MPI.jl icon indicating copy to clipboard operation
MPI.jl copied to clipboard

cray-mpich toolchain not recognized by MPIPreferences

Open williamfgc opened this issue 3 years ago • 6 comments

@luraess and I have been testing MPI.jl on OLCF's Crusher which uses cray-mpich. Runs execute as independent MPI processes, we think the issue is that MPIPreferences can't recognize the cray-mpich system MPI. To reproduce:

module load rocm cray-mpich

julia> using MPIPreferences

julia> MPIPreferences.use_system_binary()
ERROR: MPI library could not be found
Stacktrace:
 [1] error(s::String)
   @ Base ./error.jl:35
 [2] use_system_binary(; library_names::Vector{String}, mpiexec::String, abi::Nothing, export_prefs::Bool, force::Bool)
   @ MPIPreferences ~/.julia/packages/MPIPreferences/MXVwb/src/MPIPreferences.jl:130
 [3] use_system_binary()
   @ MPIPreferences ~/.julia/packages/MPIPreferences/MXVwb/src/MPIPreferences.jl:117
 [4] top-level scope
   @ REPL[2]:1

cray-mpich doesn't have a libmpi.so but libmpi_cray.so and uses srun as the executable:

       libmpi_cray.so.12 (libc6,x86-64) => /opt/cray/pe/lib64/libmpi_cray.so.12
	libmpi_cray.so (libc6,x86-64) => /opt/cray/pe/lib64/libmpi_cray.so
	libmpi_amd.so.12 (libc6,x86-64) => /opt/cray/pe/lib64/libmpi_amd.so.12
	libmpi_amd.so (libc6,x86-64) => /opt/cray/pe/lib64/libmpi_amd.so

Just looking for guidance or a potential feature support. We'll be happy to help make this functional and test on Crusher.

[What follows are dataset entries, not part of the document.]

-- ==== Sys2Proof/Machine/Links.lean ====
section
/-! DEFINITION. Link engines: side queues, matching, the life of a product, delivery and the LINK instructions (R250 to R276). -/

namespace Sys2Proof.Machine

/-! ## Commands and queues -/

/-- The command is not over. -/
def LinkCmd.live (x : LinkCmd) : Bool := x.st ≠ .ended

/-- A feed's head. -/
def LinkCmd.head (x : LinkCmd) : FeedHead := feedHead x.desc x.tile

/-- The tag of a command. -/
def LinkCmd.tag (x : LinkCmd) : Nat := if x.feed then x.head.tag else pdTag x.desc

/-- K-steps of a command. -/
def LinkCmd.k (x : LinkCmd) : Nat := if x.feed then x.head.k else pdK x.desc

/-- The command of a context with a handle. -/
def State.link? (s : State) (k : Key) (h : Nat) : Option LinkCmd := s.links.find? fun x => x.owner = k && x.handle = h

/-- A command changed by `f`. -/
def State.mapLink (s : State) (k : Key) (h : Nat) (f : LinkCmd → LinkCmd) : State :=
  { s with links := s.links.map fun x => if x.owner = k && x.handle = h then f x else x }

/-- Live commands at one end of a half of a link (R250). -/
def State.sideQueue (s : State) (l : Link) (far : Bool) (half : Nat) : List LinkCmd :=
  s.links.filter fun x => x.live && x.link = l && x.far = far && x.half = half

/-- The state code of R251. -/
def linkCode : LinkState → Nat
  | .queued => 1
  | .opened => 2
  | .grant => 3
  | .running => 4
  | .delivering => 5
  | .ended => 6

/-- The status word of R266, with T and the reason in `low`. -/
def linkStatus (x : Option LinkCmd) (low : Nat) : Word :=
  match x with
  | none => toWord low
  | some x =>
    toWord (low + linkCode x.st * 256 + (if x.st = .ended then x.result else 0) * 4096 +
      (if x.feed then 0 else x.flags.toNat * 65536) + (if x.iov then 2 ^ 21 else 0) + (if x.feed then 2 ^ 23 else 0) +
      x.pos * 2 ^ 32)

/-! ## Fencing (R13, R101) -/

/-- SHARE of a context's partition word (R96). -/
def Ctx.share (c : Ctx) : Nat := fld c.ident.pword 15 12

/-- R101: the link is open for kernel `kid`, whose context stands at the end `far`. -/
def State.linkOpen (s : State) (l : Link) (far : Bool) (kid : Nat) : Bool :=
  let (a, b) := linkEnds l
  let (own, other) := if far then (b, a) else (a, b)
  linkOnDie l && (s.leafOfSite a).isSome && s.leafOfSite a = s.leafOfSite b &&
    s.ctxs.any fun c => c.status ≠ .free && c.kid = kid && c.key.h = own &&
      s.siteHolds other fun o => o.kid = kid || (o.leaf = c.leaf && o.share = c.share && c.share ≠ 0)

/-! ## Ending (R250, R258, R273) -/

/-- A command ends: it is remembered while it is among the 16 most recently ended of its context (R251). -/
def State.endLink (s : State) (x : LinkCmd) (result : Nat) : State :=
  let y := { x with st := .ended, result := result, out := [], bytes := [] }
  let rest := s.links.filter fun z => !(z.owner = x.owner && z.handle = x.handle)
  { s with links := keepRecent 16 (fun z => z.owner = x.owner && !z.live) (rest ++ [y]) }

/-- A matched feed ends with its product (R258, R275). -/
def State.endFeed (s : State) (f : Option (Key × Nat)) (result : Nat) : State :=
  match f.bind fun p => s.link? p.1 p.2 with
  | none => s
  | some x => if x.live then s.endLink { x with steps := [] } result else s

/-- Cause 32 for a context, with a command's status word in Lval2 (R258). -/
def State.linkFault (s : State) (x : LinkCmd) (offset : Nat) : State :=
  match s.link? x.owner x.handle with
  | none => s
  | some y => s.mapOwner x.owner fun c => c.async 32 (toWord (x.handle + offset * 2 ^ 32)) (linkStatus (some y) 0) .T

/-- A product ends with a result; so do its matched feeds; cause 32, interrupt 21 and its node follow (R258, R273).
`offset` is that of the failing element of the owner, for FEED_FAULT. -/
def State.endProduct (s : State) (x : LinkCmd) (result offset : Nat) : State :=
  let t := ((s.endLink x result).endFeed x.feedA result).endFeed x.feedB result
  let t := if result ≠ 0 && result ≠ 8 && !x.quiet then t.linkFault x offset else t
  let t := if pdCirq x.desc then t.mapOwner x.owner fun c => c.irq 21 .T (toWord x.handle) else t
  match x.node with
  | none => t
  | some n => t.mapNode n fun m => { m with outcome := some (if result = 0 then 0 else 2, result) }

/-- The product that holds a half, from OPEN to DELIVERING (R250). -/
def State.openProduct (s : State) (l : Link) (half : Nat) : Option LinkCmd :=
  s.links.find? fun x => !x.feed && x.link = l && x.half = half &&
    (x.st = .opened || x.st = .grant || x.st = .running || x.st = .delivering)

/-- The open product that a feed is matched to, not yet DELIVERING. -/
def State.productOf (s : State) (f : LinkCmd) : Option LinkCmd :=
  (s.openProduct f.link f.half).filter fun p =>
    p.feedA = some (f.owner, f.handle) || p.feedB = some (f.owner, f.handle)

/-! ## Matching (R250) -/

/-- Whether the feed's end supplies side A of the product (R242): the owner's side by OSIDE. -/
def feedsA (p : LinkCmd) (far : Bool) : Bool := (far = p.far) = !(pdLink p.desc).testBit 2

/-- The side of a product that an end feeds is unmatched. -/
def sideFree (p : LinkCmd) (far : Bool) : Bool := if feedsA p far then p.feedA.isNone else p.feedB.isNone

/-- A feed agrees with the product it matches (R250). -/
def feedAgrees (p f : LinkCmd) : Bool :=
  let h := f.head
  let a := feedsA p f.far
  h.k = pdK p.desc && h.lanes = (if a then pdM p.desc else pdN p.desc) && h.ftag = (if a then pdA p.desc else pdB p.desc)

/-- The product with a feed matched on its side. -/
def LinkCmd.withFeed (p f : LinkCmd) : LinkCmd :=
  if feedsA p f.far then { p with feedA := some (f.owner, f.handle) } else { p with feedB := some (f.owner, f.handle) }

/-- The context's feeds pause: it is pre-empted, its pool is away, or it is halted (R270). -/
def Ctx.feedsPause (c : Ctx) : Bool :=
  c.status = .saving || c.status = .saved || c.status = .restoring || c.halt.any (·.halted)

/-- A feed matches the open product of its half (R250): both end FEED_MISMATCH when they disagree. The feed of a context that is away
is paused from the start (R270). -/
def State.matchFeed (s : State) (p f : LinkCmd) : State :=
  let q := p.withFeed f
  let away := (s.owner? f.owner).any Ctx.feedsPause
  let t := (s.mapLink p.owner p.handle fun _ => q).mapLink f.owner f.handle fun f => { f with st := .opened, paused := away }
  if feedAgrees p f then t else t.endProduct q 1 0

/-- The oldest arrived feed at an end that the product can match (R250). -/
def State.feedFor (s : State) (p : LinkCmd) (far : Bool) : Option LinkCmd :=
  (s.sideQueue p.link far p.half).foldl (fun (acc : Option LinkCmd) x =>
    if x.feed && x.arrived && x.st = .queued && x.tag = p.tag then
      match acc with
      | some y => if x.order < y.order then some x else acc
      | none => some x
    else acc) none

/-- The open product of a half matches what waits at one end. -/
def State.matchSide (s : State) (l : Link) (half : Nat) (far : Bool) : State :=
  match s.openProduct l half with
  | none => s
  | some p =>
    if p.st ≠ .opened || !sideFree p far then s
    else
      match s.feedFor p far with
      | none => s
      | some f => s.matchFeed p f

/-! ## Opening (R250, R252) -/

/-- A place lies in a retired bank or in a poisoned line. -/
def State.badPlace (s : State) (a : Nat) : Bool :=
  s.poison.contains (a / 128) || s.sol.retired.any fun u =>
    match u with
    | .bank h b => a / 0x10000 = siteAddr h (b * 0x10000) / 0x10000
    | .site h => decide (siteAddr h 0 ≤ a) && decide (a < siteAddr (h + 1) 0)
    | _ => false

/-- Bytes of a window (R252). -/
def windowBytes (b : BitVec 512) : Nat := 128 + pdM b * 64 * outBytes (pdOut b)

/-- The sink's context, resident or in its image (R252). -/
def State.sinkOf (s : State) (c : Ctx) (b : BitVec 512) : Option Ctx :=
  s.ctxs.find? fun t => t.kid = c.kid && t.key.h = c.leafBase + pdSink b && t.status ≠ .free

/-- Offset of the window in the sink's local window. -/
def Ctx.windowAt (t : Ctx) (b : BitVec 512) : Nat := t.regBanks * 0x10000 + pdWin b

/-- R252: the first failing check of a product that opens, 0 for none. -/
def State.openReason (s : State) (c : Ctx) (x : LinkCmd) : Nat :=
  if !linkOnDie x.link then 4
  else if (s.engine x.link).retired then 5
  else if !s.linkOpen x.link x.far c.kid then 4
  else if c.leafLen ≤ pdSink x.desc then 3
  else
    match s.sinkOf c x.desc with
    | none => 3
    | some t => if t.accBanks * 0x10000 < pdWin x.desc + windowBytes x.desc then 3 else 0

/-- The product with the feed that waits at one end, which ends with it when it fails as it opens (R273). -/
def State.adopt (s : State) (p : LinkCmd) (far : Bool) : LinkCmd :=
  match s.feedFor p far with
  | some f => if sideFree p far then p.withFeed f else p
  | none => p
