/-- The state word of the packet that launched the running kernel: it runs, and may have been asked to stop (R77). -/
def State.launchWord (s : State) : Word :=
  match (s.kernel? s.cx.kid).bind (·.queue) with
  | none => 0
  | some (q, i) =>
    match (s.queue q).packets.find? fun p => p.idx = i with
    | none => 0
    | some p => toWord (nodeCode .running * 256 + (if p.stop then 4096 else 0))

/-- What TASK.STAT shows of the running activation (R332): its node, or for the launch start the node or the packet that launched the
kernel (R77: a stop request is visible through TASK.STAT; DEDUCED, 103). -/
def State.activationWord (s : State) : Word :=
  match s.cx.act with
  | none => 0
  | some a =>
    if a.kind ≠ 0 then nodeWord (a.node.bind s.node?)
    else
      match (s.kernel? s.cx.kid).bind (·.node) with
      | some n => nodeWord (s.node? n)
      | none => s.launchWord

/-- TASK.STAT: of a node, or of the running activation's (R332). -/
def execTaskStat (a : BitVec 5) (d : BitVec 5) (s : State) : Result :=
  s.finish do
    let va := s.getX a
    check (va.toNat % 64 = 0) (exn 4 va)
    return s.result d (if va = 0 then s.activationWord else nodeWord (s.leafNode va))

end Sys2Proof.Machine
end

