-- ==== Sys2Proof/Machine/Preempt.lean ====
section
/-! DEFINITION. Pre-emption, saving, restoring, migration and the end of a kernel (R370 to R378, R382 to R384). -/

namespace Sys2Proof.Machine

/-! ## Any context, resident or not -/

/-- A key replaced by another. -/
def Key.move (old new k : Key) : Key := if k = old then new else k

/-- Everything that names a context by its key names it by another (R102: a restored context may take another slot). -/
def State.rekey (s : State) (old new : Key) : State :=
  let f := Key.move old new
  let pair := fun (p : Option (Key × Nat)) => p.map fun q => (f q.1, q.2)
  let t := { s with
    links := s.links.map fun (x : LinkCmd) => { x with owner := f x.owner, feedA := pair x.feedA, feedB := pair x.feedB }
    copies := s.copies.map fun (x : Copy) => { x with agent := f x.agent }
    slots := s.slots.map fun (x : XSlot) => { x with owner := f x.owner }
    steals := s.steals.map fun (x : Steal) => { x with victim := f x.victim, thief := f x.thief }
    waiters := s.waiters.map fun (x : Waiter) => { x with key := f x.key }
    invs := s.invs.map fun (i : TlbInv) => { i with key := f i.key }
    ways := s.ways.map fun (w : Ways) => { w with old := w.old.map fun (p : Key × Nat) => (f p.1, p.2) }
    nodes := s.nodes.map fun (n : Node) => { n with cmds := n.cmds.map fun (p : Key × Nat) => (f p.1, p.2) }
    str := s.str.map fun (p : StrPacket) => { p with src := f p.src } }
  t.mapAll fun (c : Ctx) =>
    { c with
      key := if c.status = .free then c.key else f c.key
      hold := c.hold.map fun (r : HeldReply) => { r with src := f r.src } }

/-- x1 to x31 of a context written into the workspace of its level (R201). -/
def State.gatherCtx (s : State) (c : Ctx) : State :=
  (List.range' 1 31).foldl (fun s i => s.store (c.workspace c.level + 8 * i) 8 (c.getX (BitVec.ofNat 5 i)).toNat) s

/-- A composition of the context at `k` ends with LAST (R201, R202), whichever context runs. -/
def State.dissolveAt (s : State) (k : Key) (last : Nat) : State :=
  match s.ctx? k with
  | none => s
  | some c =>
    if c.comp.n < 2 then s
    else
      ((s.gatherCtx c).invalidateAll c.members).mapCtx k fun c =>
        { c.gatherLog with dirty := 0, comp := { c.comp with n := 1, last := last, due := none } }

/-- The context whose composition holds a site. -/
def State.claimant (s : State) (h : Nat) : Option Ctx :=
  s.ctxs.find? fun o => o.resident && decide (2 ≤ o.comp.n) && o.members.contains h

/-- A request reaches a composition: at most `n` further instructions go before it ends with LAST (R202). -/
def Composition.ask (c : Composition) (n last : Nat) : Composition :=
  match c.due with
  | some (m, l) => if m ≤ n then { c with due := some (m, l) } else { c with due := some (n, last) }
  | none => { c with due := some (n, last) }

/-- A request reaches every composition that holds one of some sites (R202). -/
def State.askDissolve (s : State) (p : Nat → Bool) (n last : Nat) : State :=
  s.mapIf (fun o => o.resident && decide (2 ≤ o.comp.n) && o.members.any p) fun o => { o with comp := o.comp.ask n last }

/-! ## The pool of a context (R97, R374) -/

/-- The local-window offset of a place in a context's banks, the platform reserve left out. -/
def Ctx.offsetOf (c : Ctx) (a : Nat) : Option Nat :=
  let p := a - siteAddr c.key.h 0
  if a < siteAddr c.key.h 0 || reserveBase ≤ p then none
  else (c.banks.findIdx? (· = p / 0x10000)).map fun i => i * 0x10000 + p % 0x10000

/-- Offsets above the local window that stand for the D and P workspaces in an image. -/
def savedD : Nat := 0x100000
def savedP : Nat := 0x100200

/-- The 512 bytes at a place, from offset `o` of an image. -/
def State.spaceCells (s : State) (a o : Nat) : List Host.Cell := (List.range 512).map fun i => (o + i, memGet s.mem (a + i))

/-- The bytes that a save streams out: every bank but the reserve, and the workspaces of D and P (R373, R374). -/
def State.poolImage (s : State) (c : Ctx) : List Host.Cell :=
  (s.mem.filterMap fun x => (c.offsetOf x.1).map fun o => (o, x.2)) ++
    s.spaceCells (c.workspace .D) savedD ++ s.spaceCells (c.workspace .P) savedP

/-- The place of a byte of an image when its context has its banks again. -/
def Ctx.imagePlace (c : Ctx) (o : Nat) : Nat :=
  if o < savedD then c.localPlace o
  else if o < savedP then c.workspace .D + (o - savedD)
  else c.workspace .P + (o - savedP)

/-- The image is streamed into the context's banks (R378). -/
def State.streamIn (s : State) (c : Ctx) : State :=
  c.savedPool.foldl (fun s x => s.store (c.imagePlace x.1) 1 x.2.toNat) (s.discard fun a => (c.offsetOf a).isSome)

/-! ## Requests (R372) -/

/-- REASON of PRESTAT set. -/
def State.preReason (s : State) (h reason : Nat) : State := s.setReg (preemptBlock h + 0x10) (toWord (reason * 2 ^ 36))

/-- The kernel is being migrated (R382). -/
def State.migrating (s : State) (kid : Nat) : Bool :=
  s.migs.any fun m => m.kid = kid && (m.st = .quiesce || m.st = .check || m.st = .transfer)

/-- A save of the context cannot start: it is being saved or restored, or it retires (R378, R392). -/
def Ctx.saveBusy (c : Ctx) : Bool := c.status = .saving || c.saveReq.isSome || c.status = .restoring || c.status = .retiring

/-- 1 is written to PRECMD (R372, R378, R386, R392). A composition that holds the site has at most 64 instructions left (R202). -/
def State.preSave (s : State) (h : Nat) (r : Requester) : State :=
  let kind := s.preKind h
  if !r.isP || (kind ≠ 1 && kind ≠ 2) then s
  else
    match s.slotCtx h (s.preSlot h) with
    | none => s.preReason h 2
    | some c =>
      if s.migrating c.kid then s.preReason h 3
      else if c.saveBusy then s.preReason h 1
      else if c.status = .saved then s.preReason h 2
      else ((s.preReason h 0).mapCtx c.key fun c => { c with saveReq := some kind }).askDissolve (· = h) 64 3

/-- PRECMD save: the request, or why it cannot start (R372, R378). -/
def execPrecmdSave (h : Nat) (r : Requester) (s : State) : Result := .next (s.preSave h r)

/-- 2 is written to PRECMD (R378). -/
def State.preRestore (s : State) (h : Nat) (r : Requester) : State :=
  if !r.isP then s
  else
    match s.savedAt h (s.preSlot h) with
    | none => (s.preReason h 2)
    | some c =>
      if c.status ≠ .saved then (s.preReason h 2)
      else if s.migrating c.kid then (s.preReason h 3)
      else ((s.preReason h 0).mapOwner c.key fun c => { c with status := .restoring })

/-- PRECMD restore: a SAVED context waits for its slot and banks (R378). -/
def execPrecmdRestore (h : Nat) (r : Requester) (s : State) : Result := .next (s.preRestore h r)

/-! ## What a migration ends (R271, R383) -/

/-- The kernel of a context's key. -/
def State.kidOf (s : State) (k : Key) : Option Nat := (s.owner? k).map (·.kid)

/-- The kernel is the product's sink. -/
def State.sinksFor (s : State) (x : LinkCmd) (kid : Nat) : Bool :=
  match s.owner? x.owner with
  | none => false
  | some c => (s.sinkOf c x.desc).any fun t => t.kid = kid

/-- The kernel owns the product or feeds it. -/
def State.worksFor (s : State) (x : LinkCmd) (kid : Nat) : Bool :=
  s.kidOf x.owner = some kid || (x.feedA.any fun p => s.kidOf p.1 = some kid) || (x.feedB.any fun p => s.kidOf p.1 = some kid)

/-- Products and feeds that a migration of the kernel ends (R271, R383 step 1). -/
def State.migrationEnds (s : State) (kid : Nat) (x : LinkCmd) : Bool :=
  x.live &&
  (if x.feed then x.st = .queued && s.kidOf x.owner = some kid
   else if x.st = .delivering then s.sinksFor x kid
   else s.sinksFor x kid || s.worksFor x kid)

/-- PARTY_MIGRATED for each of them. -/
def State.endMigrating (s : State) (kid : Nat) : State :=
  (s.links.filter (s.migrationEnds kid)).foldl (fun s x =>
    match (s.link? x.owner x.handle).filter (·.live) with
    | none => s
    | some y => if y.feed then s.endLink y 6 else s.endProduct y 6 0) s

/-! ## Saving (R373, R374) -/

/-- The save in force is taken at an instruction (R373). -/
def Ctx.savesAtInstruction (c : Ctx) : Bool := c.thread || c.saveReq = some 2

/-- A product that a migration waits for: in DELIVERING, with the kernel only its owner or feeder (R271, R383). -/
def State.deliversFor (s : State) (kid : Nat) : Bool :=
  s.links.any fun x => !x.feed && x.st = .delivering && s.worksFor x kid && !s.sinksFor x kid

/-- R360, R373, R386, R406: the context is at the point where its save request is taken. An interrupt routed to P comes first; a halted
context, and one in WFI, is saved at once. A migration lets the products of R271 end before. -/
def State.savePoint (s : State) (c : Ctx) : Bool :=
  !(s.migrating c.kid && s.deliversFor c.kid) &&
  match c.status with
  | .parked | .retiring => true
  | .running => c.haltedNow || c.waiting || (c.savesAtInstruction && c.hint.isNone && (c.dueFirst s.now).isNone)
  | _ => false

/-- The save stops a context (R374 steps 1 and 2): its composition, or the one that holds its site, is dissolved; its copies
are held, its feeds pause, its unstarted halves go back (R325), and its reservation is lost (R144). A handler that the save interrupts
before its first instruction has committed is still there when the context runs again (R362), and a WFI that waits commits (R365). For a
migration the kernel's products and its pins end first (R224, R383). -/
def State.stopForSave (s : State) (k : Key) : State :=
  let mig := (s.ctx? k).any fun c => s.migrating c.kid
  let s := if mig then s.endMigrating (((s.ctx? k).map (·.kid)).getD 0) else s
  let t := match s.claimant k.h with
    | none => s
    | some o => s.dissolveAt o.key 3
  let u := ((t.holdCopies k.h k.slot).pauseFeeds k).returnHalves k
  { u with waiters := u.waiters.filter fun w => w.key ≠ k }.mapCtx k fun c =>
    { (if c.waiting then c.advance else c) with
      status := .saving, semWait := false, resv := none, pins := if mig then [] else c.pins }

/-- The composition that holds a site is at a boundary, where a request to its owner or to a member dissolves it (R202). -/
def State.dissolves (s : State) (h : Nat) : Bool := (s.claimant h).any fun o => o.hint.isNone

/-- SAVE_STOP: a save request is taken (R373, R374). A composition ends first (R202), and does not wait for the point of the save. -/
def execSaveStop (k : Key) (s : State) : Result :=
  match s.ctx? k with
  | none => .next s
  | some c =>
    if c.saveReq.isNone then .next s
    else if s.savePoint c && ((s.claimant k.h).isNone || s.dissolves k.h) then .next (s.stopForSave k)
    else if s.dissolves k.h then
      .next (match s.claimant k.h with
        | none => s
        | some o => s.dissolveAt o.key 3)
    else .next s

/-- R374 step 3: the log holds only FAILED entries and entries that RETRY answers, every send in SENT has its answer, and the
copies are held. -/
def State.drainedForSave (s : State) (c : Ctx) : Bool :=
  (c.log.all fun e =>
    match e.st with
    | .failed _ => true
    | .performed | .refused _ => false
    | .sent => !e.toSwitch && s.entryRetries c e) &&
  (c.sends.all fun x => x.st ≠ .sent || x.answer = some .retry) &&
  (s.copies.all fun x => x.agent ≠ c.key || x.ended || x.held || x.removed) && !(s.cqueue c.key.h).busy.contains c.key.slot
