-- ==== Sys2Proof/Machine/Csr.lean ====
section
/-! DEFINITION. The CSRs: which exist, what each reads, and what a write does (R56, R57, R102, R109, R125, R126, R133, R134,
R150 to R152, R180, R211, R215, R234, R283, R285, R323, R353, R355, R376, R379). -/

namespace Sys2Proof.Machine

/-! ## Trap CSRs (R353) -/

/-- Bits of Lie and Lip that exist (R353). -/
def irqMask : Word := span 21 16 ||| span 13 13 ||| span 11 9 ||| span 7 5 ||| span 3 1

/-- The level whose trap CSRs a number names: 0x1xx T, 0x2xx D, 0x3xx P. -/
def trapCsrLevel (n : Nat) : Option Level := if 0x100 ≤ n && n < 0x400 then some (levelOf (n / 0x100)) else none

/-- Lip as it reads: the codes pending that route to the level, and its own SWI bit (R353, R426). -/
def State.ipWord (s : State) (l : Level) : Word :=
  maskOf ((s.cx.pendingAt s.now s.cx.level l).map (·.code)) ||| (if (s.cx.tr l).swi then BitVec.twoPow 64 l.rank else 0)

/-- A trap CSR of a level, by the low byte of its number; T has no delegation pair (R353). -/
def State.readTrapCsr (s : State) (l : Level) (o : Nat) : Option Word :=
  let t := s.cx.tr l
  match o with
  | 0x00 => some t.status
  | 0x02 => if l = .T then none else some t.edeleg
  | 0x03 => if l = .T then none else some t.ideleg
  | 0x04 => some t.ie
  | 0x05 => some t.vec
  | 0x40 => some t.scratch
  | 0x41 => some t.epc
  | 0x42 => some t.cause
  | 0x43 => some t.val
  | 0x44 => some (s.ipWord l)
  | 0x4B => some t.val2
  | _ => none

/-- Lstatus as a write leaves it: a PL above the register's own level is ignored (R353). -/
def writeStatus (l : Level) (old w : Word) : Word :=
  let st := putFld (putFld old 3 3 (fld w 3 3)) 7 7 (fld w 7 7)
  if fld w 11 10 ≤ l.rank then putFld st 11 10 (fld w 11 10) else st

/-- The trap CSRs of a level after a write of one (R353, R354). -/
def TrapRegs.write (t : TrapRegs) (l : Level) (o : Nat) (w : Word) : TrapRegs :=
  match o with
  | 0x00 => { t with status := writeStatus l t.status w }
  | 0x02 => { t with edeleg := w &&& (if l = .P then pedelegMask else dedelegMask) }
  | 0x03 => { t with ideleg := w &&& (if l = .P then pidelegMask else didelegMask) }
  | 0x04 => { t with ie := w &&& irqMask }
  | 0x05 => { t with vec := w &&& span 47 2 }
  | 0x40 => { t with scratch := w }
  | 0x41 => { t with epc := w &&& span 63 2 }
  | 0x42 => { t with cause := w &&& (span 63 63 ||| span 5 0) }
  | 0x43 => { t with val := w }
  | 0x44 => { t with swi := w.getLsbD l.rank }
  | 0x4B => { t with val2 := w }
  | _ => t

/-- A trap CSR of the running context written. -/
def State.writeTrapCsr (s : State) (l : Level) (o : Nat) (w : Word) : State :=
  s.mapCx fun c => c.setTr l ((c.tr l).write l o w)

/-! ## Workspace pointers (R133, R134) -/

/-- Lowest level that may access the pointer of a level (R133). -/
def wspOwner : Level → Level
  | .K | .T => .T
  | .D => .D
  | .P => .P

/-- R133: an offset is a place for the workspace of a level. -/
def Ctx.wspFits (c : Ctx) (l : Level) (off : Nat) : Bool :=
  match l with
  | .K | .T => c.inScr (off * 512) 512
  | .D | .P => decide (off < 32)

/-- R134: a CSR write of a workspace pointer. -/
def State.writeWsp (s : State) (word : IWord) (l : Level) (w : Word) : Except Exn State :=
  if s.cx.level = l then .error (exnIllegal word)
  else if !s.cx.wspFits l (fld w 19 9) then .error (exnBoundary w 7 (wspOwner l))
  else .ok (s.mapCx fun c => c.setWsp l (w &&& span 19 9))

/-! ## The operand log (R215) -/

/-- KIND of oplinfo. -/
def opKindCode : OpKind → Nat
  | .store => 1
  | .red => 2
  | .laccAdd => 3
  | .laccClr => 4
  | .trig => 5
  | .semV => 6

/-- The entry that oplsel selects, one of the context's own: DESIGN CHOICE (136), no rule says whether oplsel reaches an entry of the core's
log that another context holds (R213, R215). -/
def Ctx.logEntry (c : Ctx) : Option OpEntry := c.log.find? fun e => e.idx = fld c.oplsel 4 0

/-- Data bytes of an entry (R215): those of a store, or of the operands that the operation carries. -/
def OpEntry.dataBytes (e : OpEntry) : Nat :=
  match e.kind with
  | .laccAdd => if e.op = 1 then 8 else 4
  | _ => e.len

/-- oplinfo of an entry. -/
def OpEntry.info (e : OpEntry) : Word :=
  let failed := match e.st with | .failed why => 2 ^ 62 + lateCode why * 2 ^ 60 | .sent | .performed | .refused _ => 0
  toWord (2 ^ 63 + failed + e.dataBytes * 2 ^ 16 + (if e.strong then e.scope.toNat * 2 ^ 12 + 2 ^ 11 else 0) +
    (if e.kind = .red then e.op * 16 else 0) + opKindCode e.kind)

/-- DROP: the selected entry is freed if it is FAILED. -/
def Ctx.dropEntry (c : Ctx) : Ctx :=
  { c with log := c.log.filter fun e => !(e.idx = fld c.oplsel 4 0 && !e.outstanding) }

/-! ## The way mask (R125, R126) -/

/-- The scratch ways of a leaf. -/
def State.leafWays (s : State) (leaf : Nat) : Ways := (s.ways.find? fun w => w.leaf = leaf).getD ⟨leaf, 0, none, []⟩

/-- l2way of a leaf as it reads. -/
def State.l2way (s : State) (leaf : Nat) : Word :=
  let w := s.leafWays leaf
  toWord (w.scrw + (if w.target.isSome then 2 ^ 63 else 0))

/-- The place lies in the scratch of a span at an offset from `lo` to below `hi`. -/
def scratchPlace (base len lo hi pa : Nat) : Bool :=
  isSiteWindow pa &&
    (let h := (pa - siteBase) / 0x400000
     let o := (pa - siteBase) % 0x400000
     decide (base ≤ h) && decide (h < base + len) && decide (0x200000 + lo ≤ o) && decide (o < 0x200000 + hi))

/-- Watches on lines of a span's scratch from `lo` to below `hi` are lost (R336). -/
def loseWatches (base len lo hi : Nat) (c : Ctx) : Ctx :=
  { c with watch := c.watch.map fun (w : Watch) =>
      if w.trig.isNone && scratchPlace base len lo hi (w.line * 128) then { w with trig := some 2 } else w }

williamfgc avatar Jun 20 '22 14:06 williamfgc

You can use

MPIPreferences.use_system_binary(; library_names=["libmpi_cray"], mpiexec="srun")

See the documentation for more details: https://juliaparallel.org/MPI.jl/dev/reference/mpipreferences/#MPIPreferences.use_system_binary

giordano avatar Jun 20 '22 15:06 giordano

Thanks for pointing to the refs @giordano!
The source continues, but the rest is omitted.